Investing, London, New Development

How new homes of over 200 sqm will become a prized asset in Central London

Earlier this year London’s new Westminster City Plan was put in place as part of the borough’s planning blueprint until 2040.

Included in the plan is a maximum housing size of 200 square metres for future homes in residential developments.

As on one of the capital’s largest boroughs, stretching from the Thames in the South to Regent’s Park in the North, Westminster City Council contains some of London’s most sought after locations.
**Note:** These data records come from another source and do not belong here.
/-- ROWBYTES of a row out of range is refused, once the port's checks have passed (60_exceptions.md R203, REF3). -/
theorem exec_rowBytes_of_out {s : State} {y : Coord} (hi : s.init = true) (hb : s.busy = false)
    (hy : coordInRange y s.cfg.height = false) : exec (.rowBytes y) s = .refused .rowOutOfRange := by
  simp [exec, execRowBytes, portCheck, hi, hb, hy]

/-- Settles O18: the signed range test decides between the row's bytes and the refusal. -/
theorem rowBytesReturnsTheRow : Obligations.RowBytesReturnsTheRow := by
  intro s y
  refine ⟨?word, exec_of_init_false (.rowBytes y) rfl nofun, fun hi hb => ⟨fun h0 hy => ?row, fun hout => ?refused⟩⟩
  case word =>
    rw [encode, hostWord_eq_or]
    simp
  case row => exact exec_rowBytes_eq_next.2 ⟨hb, hi, coordInRange_iff.2 ⟨h0, hy⟩, by rw [hb]; rfl⟩
  case refused =>
    refine exec_rowBytes_of_out hi hb (Bool.eq_false_iff.2 fun h => ?_)
    have := coordInRange_iff.1 h
    omega

end Sys2Proof.Machine
end

section
/-! SUPPORT. F.WRITE byte by byte: its length, the place of each byte (30_encoding.md R87 to R91, R101), and the frame of a picture of one
pixel. -/

namespace Sys2Proof.Machine

@[simp] theorem length_frameOf (c : Config) (m : Mem) (k : Kind) (m1 : Bool) : (frameOf c m k m1).length = frameLength c k := by
  cases k with
  | clear | toggle => rfl
  | write => simp [frameOf, writeFrame, frameLength]; omega

theorem getElem?_frameOf_zero (c : Config) (m : Mem) (k : Kind) (m1 : Bool) : (frameOf c m k m1)[0]? = some (cmdByte k m1) := by
  cases k <;> rfl

/-- The last byte of every frame is the final trailer (30_encoding.md R90). -/
theorem getElem?_frameOf_last (c : Config) (m : Mem) (k : Kind) (m1 : Bool) :
    (frameOf c m k m1)[frameLength c k - 1]? = some trailerByte := by
  obtain ⟨body, hb⟩ := frameOf_trailer c m k m1
  have hl := length_frameOf c m k m1
  rw [hb] at hl ⊢
  rw [← hl]
  simp

theorem getElem?_writeFrame_addr (c : Config) (m : Mem) (m1 : Bool) {y : Nat} (hy : y < c.height) :
    (writeFrame c m m1)[1 + y * rowStride c]? = some (addrByte y) :=
  getElem?_writeFrame c m m1 hy (rowStride_pos c)

/-- The row trailer follows the payload where PER_ROW_TRAILER = 1 (30_encoding.md R90). -/
theorem getElem?_writeFrame_rowTrailer {c : Config} (ht : c.perRowTrailer = true) (m : Mem) (m1 : Bool) {y : Nat} (hy : y < c.height) :
    (writeFrame c m m1)[2 + y * rowStride c + rowBytesOf c]? = some trailerByte := by
  have hplace : 2 + y * rowStride c + rowBytesOf c = 1 + y * rowStride c + (rowBytesOf c + 1) := by omega
  have hin : rowBytesOf c + 1 < rowStride c := by
    simp only [rowStride, ht, if_true]
    omega
  rw [hplace, getElem?_writeFrame c m m1 hy hin, rowGroup, List.getElem?_cons_succ, rowPayload,
    List.getElem?_append_right (by simp)]
  simp [rowTrailer, ht]

/-- Settles O31: bit 0 of the first byte says whether the frame has row groups, each of the stride's length. -/
theorem frameLengths : Obligations.FrameLengths := by
  refine ⟨fun c m k m1 => ?length, getElem?_frameOf_zero, fun c m m1 hw hh => ?panel⟩
  case length =>
    rw [length_frameOf]
    obtain ⟨hwrite, -⟩ := cmdByte_bits k m1
    rw [hwrite]
    cases k <;> rfl
  case panel =>
    refine (length_frameOf c m .write m1).trans ?_
    simp only [frameLength, rowStride, rowBytesOf, hw, hh]
    split <;> rfl

/-- Settles O32: the command byte, each row group by its places, and the final trailer. -/
theorem writeFrameLayout : Obligations.WriteFrameLayout := by
  intro c m m1
  have hlen : frameLength c .write = 2 + c.height * rowStride c := by rw [frameLength]; omega
  refine ⟨?command, fun y hy => ⟨?address, fun i hi => ?payload, fun ht => ?rowTrailer⟩, ?trailer, ?length⟩
  case command => exact (getElem?_frameOf_zero c m .write m1).trans (congrArg some (cmdByte_write m1))
  case address => exact ⟨_, getElem?_writeFrame_addr c m m1 hy, addrByte_toNat hy⟩
  case payload => exact getElem?_writeFrame_payload c m m1 hy hi
  case rowTrailer => exact getElem?_writeFrame_rowTrailer ht m m1 hy
  case trailer =>
    have hlast := getElem?_frameOf_last c m .write m1
    rwa [show frameLength c .write - 1 = 1 + c.height * rowStride c by omega] at hlast
  case length => exact (length_frameOf c m .write m1).trans hlen

/-- A payload bit of row `y'` is the pixel's place in FB exactly when row, byte and bit are the pixel's. -/
theorem payload_place_iff {c : Config} {x y : Coord} (hin : pixelInRange c x y = true) {y' i k : Nat} (hi : i < rowBytesOf c) :
    (y' * rowBytesOf c + i = operandAddr c x y ∧ k = operandBit c x) ↔
      (y' = coordNat y ∧ i = coordNat x / 8 ∧ k = operandBit c x) := by
  rw [← and_assoc, and_congr_left_iff]
  intro _
  constructor
  · intro h
    have hrow := congrArg (· / rowBytesOf c) h
    have hx := coordNat_lt (Bool.and_eq_true_iff.1 hin).1
    simp only [operandAddr, pixelAddr_div hx] at hrow
    rw [Nat.add_comm, Nat.add_mul_div_right _ _ (by omega), Nat.div_eq_of_lt hi, Nat.zero_add] at hrow
    subst hrow
    exact ⟨rfl, Nat.add_left_cancel h⟩
  · rintro ⟨rfl, rfl⟩
    rfl

/-- Settles O34: after FILL 0 every bit of FB is 0, SETPIXEL sets the pixel's, and TXFRAME sends the rows as stored. -/
theorem onePixelReachesTheWire : Obligations.OnePixelReachesTheWire := by
  intro s x y hi hb hw hin
  have hw' : (fillFb s.cfg s.fb false).wf = true := Mem.wf_fill hw _ _
  refine ⟨_, _, _, _, exec_fill_eq_next.2 ⟨hb, hi, rfl⟩, exec_setPixel_eq_next.2 ⟨rfl, hi, rfl⟩, exec_txFrame_eq_next.2 ⟨rfl, hi, rfl⟩,
    rfl, fun y' i k hy' hi' hk => ⟨_, getElem?_writeFrame_payload _ _ _ hy' hi', ?_⟩⟩
  have hbound : y' * rowBytesOf s.cfg + i < fbBytesOf s.cfg := by
    rw [fbBytesOf, Nat.mul_comm (rowBytesOf s.cfg)]
    exact row_place_lt hy' hi'
  rw [getLsbD_read_setPixelFb hw' hin true _ hk, read_fillFb, if_pos hbound, getLsbD_fillByte false hk]
  by_cases hp : y' = coordNat y ∧ i = coordNat x / 8 ∧ k = operandBit s.cfg x
  · rw [if_pos ((payload_place_iff hin hi').2 hp), decide_eq_true hp]
  · rw [if_neg fun h => hp ((payload_place_iff hin hi').1 h), decide_eq_false hp]
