-- ==== Sys2Proof/Machine/Completions.lean ====
section
/-!
DEFINITION. The completions of store writes: the store is IDLE again, what was written stands, and the queued invalidation
follows (R187, R189, R190, R191).
-/

namespace Sys2Proof.Machine

/-- The completion of the write in flight: nothing where none of the kind the command completes is in flight (log entry
2); otherwise the store becomes IDLE, the write's own effect follows, and then a queued invalidation (R189). -/
def complete (act : WriteKind → Option (Option ReplyTo → State → State)) (s : State) : State :=
  match s.tst.write with
  | some w =>
    match act w.kind with
    | some effect => whole (fun x => (effect w.reply x.endWrite).followQueued) s
    | none => s
  | none => s

/-- COMMIT_WRITE_COMPLETE (R189). -/
def execCommitWriteComplete (s : State) : Outcome :=
  .next (complete (fun k => match k with | .commit g => some fun r x => x.applyCommit g r | _ => none) s)

/-- FLEET_WRITE_COMPLETE (R190). -/
def execFleetWriteComplete (s : State) : Outcome :=
  .next (complete (fun k => match k with | .fleet _ => some fun r x => x.completeFleet r | _ => none) s)

/-- PROTECTION_WRITE_COMPLETE (R187). -/
def execProtectionWriteComplete (s : State) : Outcome :=
  .next (complete (fun k => match k with | .protection m => some fun r x => x.completeProtection m r | _ => none) s)

/-- PARK_WRITE_COMPLETE (R191). -/
def execParkWriteComplete (s : State) : Outcome :=
  .next (complete (fun k => match k with | .park p stale => some fun r x => x.completePark p stale r | _ => none) s)

/-- INVALIDATION_WRITE_COMPLETE: the park valid flag is clear (R189). -/
def execInvalidationWriteComplete (s : State) : Outcome :=
  .next
    (complete
      (fun k => match k with | .invalidation => some fun _ x => x.setStore { x.store with park := none } | _ => none) s)

end Sys2Proof.Machine
end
Areas including Mayfair, Marylebone, St James’s, Bayswater, Whitehall as well as parts of Belgravia and Knightsbridge will be effected by the new ruling.

New rules give large units rarity value

Newly built, larger homes already built or in construction within Westminster will likely become even more of a prized asset as future supply is restricted.

At the same time, the desirability of larger homes has been further enhanced following the impact of the global pandemic: spacious, light-filled properties with home office rooms and views over open green spaces are now greatly in demand.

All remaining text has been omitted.